__ASSIGNMENT__:
Write out all of the entries exactly, please.

__RECORDS TO USE__:

/-- STF_SETFLOOR (R193): NEXT and FRONTIER become the floor once its record is persisted; until then the key
reserves nothing. A floor at or below NEXT changes nothing, one above T is VALUE_RANGE. A NEXT that has moved is held
against the low-index marks (R189). -/
def State.stfSetfloor (s : State) (e : Nat) : State :=
  s.kernel e .stfSetfloor
    (fun s x =>
      match (s.obj (handleIndex x.desc.key)).stf with
      | some f => if leField x.aux 0 8 > f.total then [.valueRange] else []
      | none => [])
    (fun s x =>
      let i := handleIndex x.desc.key
      let floor := leField x.aux 0 8
      match (s.obj i).stf with
      | some f =>
        if !f.unknown && decide (floor ≤ f.next) then s.commitOut e [] 0
        else
          let s := s.modStf i fun f =>
            { f with ready := false, flooring := f.flooring + 1, next := if f.unknown then f.next else floor,
                     burned := if f.unknown then f.burned else f.burned + (floor - f.next) }
          let s := if f.unknown then s else s.warnLow i
          (s.setEntry e { x with await := .lease i }).askLease
            { index := i, slot := f.slot, entry := some e, frontier := floor, floor := some floor }
      | none => s)

def execStfSetfloor (e : Nat) (s : State) : Out := s.clocked (.next (s.stfSetfloor e))

/-! ## Lease writes (R183 to R185) -/

/-- Bytes 0 to 95 of a lease record (R183). -/
def LeaseRec.body (r : LeaseRec) : Bytes :=
  ascii "FVLR" ++ leBytes 2 1 ++ leBytes 2 r.slot ++ leBytes 8 r.seq ++ fit 32 r.keyId ++ leBytes 8 r.frontier ++
    leBytes 8 r.total ++ leBytes 8 r.burned ++ leBytes 1 r.log2 ++ leBytes 1 (b2n r.retired + 2 * b2n r.exhausted) ++
    List.replicate 22 0

/-- The MAC of a record under a lease key. -/
def LeaseRec.macUnder (r : LeaseRec) (key : Bytes) : Bytes := kmac32 key r.body "FV lease"

/-- The 128 bytes of a record position. -/
def LeaseRec.bytes (r : LeaseRec) : Bytes := r.body ++ fit 32 r.mac

/-- Is a record valid for its slot: position, and MAC under the lease key in force (R184)? -/
def State.leaseValid (s : State) (n : Nat) (r : LeaseRec) : Bool :=
  r.slot == n && (match s.lode.leaseKey with | some k => r.mac == r.macUnder k | none => false)

/-- The valid records of a slot, both flashes: those of its owner's KEYID; of a slot without one, those of a key that has no
RETIRED record (R184, R192). -/
def State.slotRecs (s : State) (n : Nat) : List LeaseRec :=
  let l := ((s.sector false n).recs ++ (s.sector true n).recs).filter fun r => s.leaseValid n r
  match s.slotOwner n with
  | some o => l.filter fun r => r.keyId == o.keyId
  | none => l.filter fun r => !l.any fun q => q.keyId == r.keyId && q.retired

/-- The valid record with the highest SEQ among some. -/
def newest (l : List LeaseRec) : Option LeaseRec :=
  l.foldl (fun (b : Option LeaseRec) r =>
    match b with
    | some q => if q.seq < r.seq then some r else b
    | none => some r) none

/-- The record in force of a slot (R184). -/
def State.inForce (s : State) (n : Nat) : Option LeaseRec := newest (s.slotRecs n)

/-- The digest over SEQ and FRONTIER of the record in force of every occupied slot, in slot order (R185); `new`
replaces one slot's record. -/
def State.leaseDigest (s : State) (new : Option LeaseRec) : Bytes :=
  let slots := (List.range 1024).filterMap fun n =>
    let r := match new with | some r => if r.slot = n then some r else s.inForce n | none => s.inForce n
    match r with
    | some r => if r.retired then none else some r
    | none => none
  sha3 ((slots.map fun r => leBytes 8 r.seq ++ leBytes 8 r.frontier).flatten)

/-- The record that a lease write programs. SEQ goes on from the newest record even where its sector has been erased. -/
def State.leaseRecord (s : State) (w : LeaseWrite) : LeaseRec :=
  let key := s.obj w.index
  let f := (w.last.orElse fun _ => key.stf).getD {}
  let seen := match s.inForce w.slot with | some r => r.seq | none => 0
  let r : LeaseRec :=
    { slot := w.slot, seq := if w.create then 1 else Nat.max seen f.seq + 1, keyId := if w.last.isSome then w.keyId else key.keyId
      frontier := w.frontier, total := f.total, burned := f.burned, log2 := f.leaseLog2, retired := w.retired
      exhausted := w.exhausted }
  { r with mac := r.macUnder (s.lode.leaseKey.getD []) }

/-- Can a sector take a record: not erasing, a position left? -/
def Sector.open (x : Sector) : Bool := !x.erasing && decide (x.recs.length < 32)

/-- The flash a write goes to (R184, R185): alternating, skipping a full or erasing sector; the third attempt takes
the other one. None while both are unavailable. -/
def State.leaseFlash (s : State) (w : LeaseWrite) : Option Bool :=
  let last := Cells.get (fun _ => true) s.lode.lastSlotB w.slot
  let want := if w.tries = 2 then last else !last
  if (s.sector want w.slot).open then some want
  else if (s.sector (!want) w.slot).open then some (!want)
  else none

/-- A lease write starts (R185 step 1): the first request that is not waiting for its retry, when no other runs;
Headframe writes the anchor's pending pair. -/
def State.leaseStart (s : State) : State :=
  if s.lode.leaseActive.isSome then s
  else match s.lode.leaseQueue.find? fun w => !w.waitRetry with
    | none => s
    | some w =>
      if (s.leaseFlash w).isNone || s.lode.leaseKey.isNone then s
      else
        let a := s.lode.anchor
        { s with lode := { s.lode with
          leaseActive := some w, leaseQueue := s.lode.leaseQueue.erase w
          anchor := { a with seqP := a.seqC + 1, digP := s.leaseDigest (some (s.leaseRecord w)) } } }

__SOLUTION TO THE EXERCISE__:
/-- STF_SETFLOOR (R193): NEXT and FRONTIER become the floor once its record is persisted; until then the key
reserves nothing. A floor at or below NEXT changes nothing, one above T is VALUE_RANGE. A NEXT that has moved is held
against the low-index marks (R189). -/
def State.stfSetfloor (s : State) (e : Nat) : State :=
  s.kernel e .stfSetfloor
    (fun s x =>
      match (s.obj (handleIndex x.desc.key)).stf with
      | some f => if leField x.aux 0 8 > f.total then [.valueRange] else []
      | none => [])
    (fun s x =>
      let i := handleIndex x.desc.key
      let floor := leField x.aux 0 8
      match (s.obj i).stf with
      | some f =>
        if !f.unknown && decide (floor ≤ f.next) then s.commitOut e [] 0
        else
          let s := s.modStf i fun f =>
            { f with ready := false, flooring := f.flooring + 1, next := if f.unknown then f.next else floor,
                     burned := if f.unknown then f.burned else f.burned + (floor - f.next) }
          let s := if f.unknown then s else s.warnLow i
          (s.setEntry e { x with await := .lease i }).askLease
            { index := i, slot := f.slot, entry := some e, frontier := floor, floor := some floor }
      | none => s)

def execStfSetfloor (e : Nat) (s : State) : Out := s.clocked (.next (s.stfSetfloor e))

/-! ## Lease writes (R183 to R185) -/

/-- Bytes 0 to 95 of a lease record (R183). -/
def LeaseRec.body (r : LeaseRec) : Bytes :=
  ascii "FVLR" ++ leBytes 2 1 ++ leBytes 2 r.slot ++ leBytes 8 r.seq ++ fit 32 r.keyId ++ leBytes 8 r.frontier ++
    leBytes 8 r.total ++ leBytes 8 r.burned ++ leBytes 1 r.log2 ++ leBytes 1 (b2n r.retired + 2 * b2n r.exhausted) ++
    List.replicate 22 0

/-- The MAC of a record under a lease key. -/
def LeaseRec.macUnder (r : LeaseRec) (key : Bytes) : Bytes := kmac32 key r.body "FV lease"

/-- The 128 bytes of a record position. -/
def LeaseRec.bytes (r : LeaseRec) : Bytes := r.body ++ fit 32 r.mac

/-- Is a record valid for its slot: position, and MAC under the lease key in force (R184)? -/
def State.leaseValid (s : State) (n : Nat) (r : LeaseRec) : Bool :=
  r.slot == n && (match s.lode.leaseKey with | some k => r.mac == r.macUnder k | none => false)

/-- The valid records of a slot, both flashes: those of its owner's KEYID; of a slot without one, those of a key that has no
RETIRED record (R184, R192). -/
def State.slotRecs (s : State) (n : Nat) : List LeaseRec :=
  let l := ((s.sector false n).recs ++ (s.sector true n).recs).filter fun r => s.leaseValid n r
  match s.slotOwner n with
  | some o => l.filter fun r => r.keyId == o.keyId
  | none => l.filter fun r => !l.any fun q => q.keyId == r.keyId && q.retired

/-- The valid record with the highest SEQ among some. -/
def newest (l : List LeaseRec) : Option LeaseRec :=
  l.foldl (fun (b : Option LeaseRec) r =>
    match b with
    | some q => if q.seq < r.seq then some r else b
    | none => some r) none

/-- The record in force of a slot (R184). -/
def State.inForce (s : State) (n : Nat) : Option LeaseRec := newest (s.slotRecs n)

/-- The digest over SEQ and FRONTIER of the record in force of every occupied slot, in slot order (R185); `new`
replaces one slot's record. -/
def State.leaseDigest (s : State) (new : Option LeaseRec) : Bytes :=
  let slots := (List.range 1024).filterMap fun n =>
    let r := match new with | some r => if r.slot = n then some r else s.inForce n | none => s.inForce n
    match r with
    | some r => if r.retired then none else some r
    | none => none
  sha3 ((slots.map fun r => leBytes 8 r.seq ++ leBytes 8 r.frontier).flatten)

/-- The record that a lease write programs. SEQ goes on from the newest record even where its sector has been erased. -/
def State.leaseRecord (s : State) (w : LeaseWrite) : LeaseRec :=
  let key := s.obj w.index
  let f := (w.last.orElse fun _ => key.stf).getD {}
  let seen := match s.inForce w.slot with | some r => r.seq | none => 0
  let r : LeaseRec :=
    { slot := w.slot, seq := if w.create then 1 else Nat.max seen f.seq + 1, keyId := if w.last.isSome then w.keyId else key.keyId
      frontier := w.frontier, total := f.total, burned := f.burned, log2 := f.leaseLog2, retired := w.retired
      exhausted := w.exhausted }
  { r with mac := r.macUnder (s.lode.leaseKey.getD []) }

/-- Can a sector take a record: not erasing, a position left? -/
def Sector.open (x : Sector) : Bool := !x.erasing && decide (x.recs.length < 32)

/-- The flash a write goes to (R184, R185): alternating, skipping a full or erasing sector; the third attempt takes
the other one. None while both are unavailable. -/
def State.leaseFlash (s : State) (w : LeaseWrite) : Option Bool :=
  let last := Cells.get (fun _ => true) s.lode.lastSlotB w.slot
  let want := if w.tries = 2 then last else !last
  if (s.sector want w.slot).open then some want
  else if (s.sector (!want) w.slot).open then some (!want)
  else none

/-- A lease write starts (R185 step 1): the first request that is not waiting for its retry, when no other runs;
Headframe writes the anchor's pending pair. -/
def State.leaseStart (s : State) : State :=
  if s.lode.leaseActive.isSome then s
  else match s.lode.leaseQueue.find? fun w => !w.waitRetry with
    | none => s
    | some w =>
      if (s.leaseFlash w).isNone || s.lode.leaseKey.isNone then s
      else
        let a := s.lode.anchor
        { s with lode := { s.lode with
          leaseActive := some w, leaseQueue := s.lode.leaseQueue.erase w
          anchor := { a with seqP := a.seqC + 1, digP := s.leaseDigest (some (s.leaseRecord w)) } } }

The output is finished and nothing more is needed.